Большинство писем было посвящено соседям, обитавшим за стенами квартиры Корнейчуков: алкоголику Диме и наркоману Лене Королю. Корнейчуки требовали отправить их в ЛТП и там излечить: Диму – от алкоголизма, а Леню, соответственно, от наркомании. Хитрость состояла в том, что в те времена человека, отсутствующего по месту жительства более полугода, можно было лишить прописки.
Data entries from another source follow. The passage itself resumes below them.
/-- An entry that is REFUSED (R406): an unknown KIND, a reserved byte that is not zero, an address that is misaligned or not canonical (R72).
FLAGS[7:1] are ignored (R5).
(DEDUCED: log 49) -/
def entryBad (e : List Byte) : Bool :=
  !zeroAt e 2 6
  || (match entryKind e with
     | 1 => !canonical (qNum e 8 8) || !canonical (qNum e 24 8) || qNum e 8 8 % 64 != 0 || !zeroAt e 20 4 || qNum e 24 8 % 8 != 0 || !zeroAt e 40 24
     | 2 => !canonical (qNum e 16 8) || !canonical (qNum e 32 8) || !zeroAt e 10 6 || qNum e 16 8 % 8 != 0 || !zeroAt e 28 4 || qNum e 32 8 % 8 != 0 || !zeroAt e 48 16
     | 3 => !canonical (qNum e 8 8) || qNum e 8 8 % 8 != 0 || decide (2 ≤ qNum e 24 1) || !zeroAt e 25 39
     | 4 => !canonical (qNum e 8 8) || qNum e 8 8 % 8 != 0 || decide (2 ≤ qNum e 24 1) || !zeroAt e 25 39
     | _ => true)

/-- HEAD moves past the next entry, and the device writes it back (R405). -/
def takeEntry (s : State) (h : HostQueue) : State :=
  hostWrite (modQueue s h.id (fun h => { h with next := h.next + 1 })) (h.descPa + 16) (leBytes 8 (h.next + 1))

/-- An entry refused and skipped. -/
def refuseEntry (s : State) (h : HostQueue) : State := postRefused (takeEntry s h) h.part (.host h.id) h.next 0

/-- The entry may start (R406, R407): no WAIT holds it, with FENCE every earlier entry has completed, and a replay waits for an earlier one. (DEDUCED: log 49) -/
def entryReady (h : HostQueue) (e : List Byte) : Bool :=
  h.waiting.isNone && (!entryFence e || h.busy == []) && (entryKind e != 2 || h.play.isNone)

/-- The next entry of a queue, if it may start now. -/
def startable (s : State) (h : HostQueue) : Option (List Byte) := (nextEntry s h).filter (entryReady h)

/-- A step of a queue on its next entry, where that is a good one of a kind; a bad one is refused. -/
def onEntry (s : State) (queue kind : Nat) (f : State → HostQueue → List Byte → State) : State :=
  match findQueue s queue with
  | none => s
  | some h =>
    match startable s h with
    | none => s
    | some e => if entryBad e then refuseEntry s h else if entryKind e = kind then f s h e else s

def markBusy (s : State) (h : HostQueue) : State := modQueue s h.id (fun k => { k with busy := k.busy ++ [h.next] })

/-! ### The commands (R407, R408) -/

/-- DISPATCH: a submission that waits for acceptance. -/
def execDispatch (queue : Nat) (s : State) :=
  hostStep s fun s => onEntry s queue 1 fun s h e =>
    let x := queueCtx s h
    let b : Submission :=
      { id := s.nextId, part := h.part, sub := .host queue, recVa := va57 (qNum e 8 8), asid := x.asid, ascr := x.ascr, die := x.die, sysRight := queueSys h,
        asidBound := none, entry := h.next, signal := (qNum e 24 8, BitVec.ofNat 64 (qNum e 32 8)), ovr := none, preempt := qNum e 16 4 }
    let s := markBusy (takeEntry s h) h
    { s with submissions := s.submissions ++ [b], nextId := s.nextId + 1 }

/-- The slot values of a TAPE_PLAY (R366, R406); none where the patch table does not translate. (DESIGN CHOICE: log 27) -/
def hostSlots (x : XCtx) (table mask : Nat) : List Nat → State → List DWord → State × Option (List DWord)
  | [], s, l => (s, some l)
  | i :: is, s, l =>
    if !mask.testBit i || table == 0 then hostSlots x table mask is s l
    else
      match rdVa s x (va57 (table + 8 * i)) 8 with
      | (s, none) => (s, none)
      | (s, some b) => hostSlots x table mask is s (updAt i (fun _ => BitVec.ofNat 64 (ofLeBytes b)) l)

/-- TAPE_PLAY starts (R366, R369): the replay of a tape that cannot be played returns at once, with nothing done (log 27); an
unreadable patch table is refused. -/
def startPlay (s : State) (h : HostQueue) (e : List Byte) : State :=
  let x := queueCtx s h
  let sig := (qNum e 32 8, BitVec.ofNat 64 (qNum e 40 8))
  let hd := qNum e 8 2
  let t := if unitOff s (tapeDie hd) .tape || decide (1024 ≤ hd) then none else ownTape s x.asid hd
  match playCode t, t with
  | 0, some t =>
    (match hostSlots x (qNum e 16 8) (qNum e 24 4) (List.range 32) s t.slots with
    | (s, none) => refuseEntry s h
    | (s, some slots) =>
      let s := modTape (markBusy (takeEntry s h) h) hd (fun t => { t with state := .playing, tokens := [] })
      playHost (modQueue s h.id (fun k => { k with play := some ⟨hd, 0, slots, h.next, sig⟩ })) h.id)
  | _, _ => finishEntry (markBusy (takeEntry s h) h) h.id h.next sig

/-- A TAPE_PLAY entry may be taken: the tape unit is not under test, and no slot value lies in a page under migration (R89, R399). -/
def playMay (s : State) (h : HostQueue) (e : List Byte) : Bool :=
  !unitHeld s (tapeDie (qNum e 8 2)) .tape
    && !(List.range 32).any (fun i => (qNum e 24 4).testBit i && qNum e 16 8 != 0 && vaMigs s (queueCtx s h) .read (va57 (qNum e 16 8 + 8 * i)) 8)

/-- A host queue's replay that would get beyond the unit at which it waits. -/
def hostMoves (s : State) (h : HostQueue) : Bool :=
  match h.play with
  | none => false
  | some p =>
    !hostHeld s h.id && (match replayRun p.handle p.slots false ((((findTape s p.handle).map (·.units)).getD []).drop p.next) p.next (hostIssuer s h (tapeDie p.handle)) s with
      | (_, m, some (.hold _)) => m != p.next
      | _ => true)

/-- HOST_TAPE_PLAY: a replay in progress goes on, or the next entry's starts. -/
def execHostTapePlay (queue : Nat) (s : State) :=
  hostStep s fun s =>
    match findQueue s queue with
    | none => s
    | some h =>
      if hostMoves s h then playHost s queue
      else onEntry s queue 2 fun s h e => if playMay s h e then startPlay s h e else s

/-- A signal that may be performed: for a SIGNAL every earlier entry of its queue has completed (R407), and its address does not lie in a page
under migration (R89). (DEDUCED: log 49) -/
def signalReady (s : State) (h : HostQueue) : Option (Nat × Nat × Nat × Nat) :=
  h.signals.find? (fun g => (g.2.2.2 == 2 || !h.busy.any (fun b => decide (b < g.1))) && !vaMigs s (queueCtx s h) .write g.2.1 8)

/-- A signal performed as a release: its word stored or added to; an address that does not translate is posted as REFUSED (log 22). -/
def performSignal (s : State) (h : HostQueue) (g : Nat × Nat × Nat × Nat) : State :=
  let x := queueCtx s h
  let r : Option State :=
    if g.2.2.2 = 1 then updVa s x g.2.1 8 (fun b => leBytes 8 (ofLeBytes b + g.2.2.1)) else wrVa s x g.2.1 (leBytes 8 g.2.2.1)
  let s := match r with | some s => s | none => postRefused s h.part (.host h.id) g.1 0
  doneEntry (modQueue s h.id (fun k => { k with signals := k.signals.filter (· != g) })) h.id g.1

/-- SIGNAL: one that is due is performed, or the next entry's starts. -/
def execSignal (queue : Nat) (s : State) :=
  hostStep s fun s =>
    match findQueue s queue with
    | none => s
    | some h =>
      match signalReady s h with
      | some g => performSignal s h g
      | none => onEntry s queue 3 fun s h e =>
          modQueue (markBusy (takeEntry s h) h) queue (fun k => { k with signals := k.signals ++ [(h.next, va57 (qNum e 8 8), qNum e 16 8, qNum e 24 1)] })

/-- WAIT starts: later entries are held until its word meets its condition. -/
def execWait (queue : Nat) (s : State) :=
  hostStep s fun s => onEntry s queue 4 fun s h e =>
    modQueue (markBusy (takeEntry s h) h) queue (fun k => { k with waiting := some (va57 (qNum e 8 8), qNum e 16 8, qNum e 24 1, h.next) })

/-- The word of a WAIT as an acquire reads it meets its condition. -/
def waitHolds (s : State) (h : HostQueue) : Bool :=
  match h.waiting with
  | none => false
  | some (va, v, cond, _) =>
    match rdVa s (queueCtx s h) va 8 with
    | (_, some b) => if cond = 0 then ofLeBytes b == v else decide (v ≤ ofLeBytes b)
    | (_, none) => false

/-- WAIT_MET. -/
def execWaitMet (queue : Nat) (s : State) :=
  hostStep s fun s =>
    match findQueue s queue with
    | none => s
    | some h =>
      match h.waiting with
      | some (_, _, _, e) => if waitHolds s h then doneEntry (modQueue s queue (fun k => { k with waiting := none })) queue e else s
      | none => s

/-! ### Partitions (R409, R410, R416) -/

/-- The channels of some stacks (R56). -/
def stackChannels (l : List Nat) : List Nat := l.flatMap (fun k => (List.range 32).map (32 * k + ·))

/-- A slot table spreads its members evenly (R59). -/
def evenTable (t : List Nat) (members : List Nat) : Bool :=
  t.length == 4096 && t.all members.contains && members.all (fun v =>
    let k := (t.filter (· == v)).length
    decide (4096 / members.length ≤ k) && decide (k ≤ (4096 + members.length - 1) / members.length))

/-- The cores of a die that a new partition counts: those retired without a spare are left out (R325). (DESIGN CHOICE: log 7; DEDUCED: log 46) -/
def recount (s : State) (d : Nat) : State :=
  let lost := ((s.cores.filter (fun k => coreDie k.lcore == d && k.retiredMark)).map (fun k => k.lcore % 44))
  let s := modDie s d (fun k =>
    { k with n := k.n - lost.length, remap := ((k.remap.mapIdx (fun i p => (i, p))).filter (fun e => !lost.contains e.1)).map (·.2) })
  { s with cores := s.cores.map (fun k => if coreDie k.lcore = d then { k with retiredMark := false } else k) }

/-- What PARTCREATE accepts. (DEDUCED: log 50) -/
def partOk (s : State) (p : PartSpec) : Bool :=
  let chans := stackChannels p.hbmStacks
  let free (d : Nat) : Bool := ((findDie s d).map (fun k => k.state == .service)).getD false && !s.partitions.any (fun q => q.dies.contains d)
  let own (v : Nat) : Bool := (p.dies.contains (v / 16) && !s.partitions.any (fun q => q.lent.contains v)) || p.lent.contains v
  p.dies != [] && p.dies.all free && p.dies.eraseDups == p.dies && p.hbmStacks != [] && p.hbmStacks.eraseDups == p.hbmStacks
    && p.hbmStacks.all (fun k => p.dies.contains (k / 2)) && p.pbase % 2 ^ 20 == 0
    && p.lent.all (fun v => decide (v < 64) && free (v / 16) && !p.dies.contains (v / 16) && !s.partitions.any (fun q => q.lent.contains v))
    && p.slices != [] && p.slices.eraseDups == p.slices && p.slices.all own
    && (match p.chanImage with | some t => evenTable t chans | none => true) && (match p.sliceImage with | some t => evenTable t p.slices | none => true)
    && p.expBase % 2 ^ 30 == 0 && p.expLen % 2 ^ 30 == 0

/-- The lowest number that no partition has. -/
def freePart (s : State) : Nat := ((List.range (s.partitions.length + 1)).find? (fun i => !s.partitions.any (fun p => p.id == i))).getD 0

/-- PARTCREATE: the answer is 0 and the partition's number, or 1; the members are listed in ascending number, as a default table is (R59).
(DEDUCED: log 50) -/
def execPartcreate (spec : PartSpec) (s : State) :=
  hostStep s fun s =>
    if !partOk s spec then answer s [1]
    else
      let id := freePart s
      let p : Partition :=
        { id := id, dies := spec.dies, channels := stackChannels (sortNat spec.hbmStacks), chanImage := spec.chanImage, pbase := spec.pbase, lent := spec.lent,
          slices := sortNat spec.slices, sliceImage := spec.sliceImage, gen := 0, doneGen := 0, members := spec.slices.length, expBase := spec.expBase, expLen := spec.expLen }
      let s := spec.dies.foldl recount s
      answer { s with partitions := s.partitions ++ [p] } [0, id]

/-- The replays of a partition's queues end with the queues. -/
def dropPlays (s : State) (part : Nat) : State :=
  ((s.hostQueues.filter (fun h => h.part == part)).filterMap (·.play)).foldl (fun s p =>
    modTape s p.handle (fun t => { t with state := .ready, tokens := [] })) s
Корнейчуки рассчитывали, что смогут подсуетиться и занять соседскую жилплощадь. Из этих же, как я понимаю, соображений из города Челябинска была выписана мама Милы. С ее появлением приготовление пищи на коммунальной кухне стало непрерывным процессом: бабушка появлялась там в семь утра и сваливала только после семи вечера.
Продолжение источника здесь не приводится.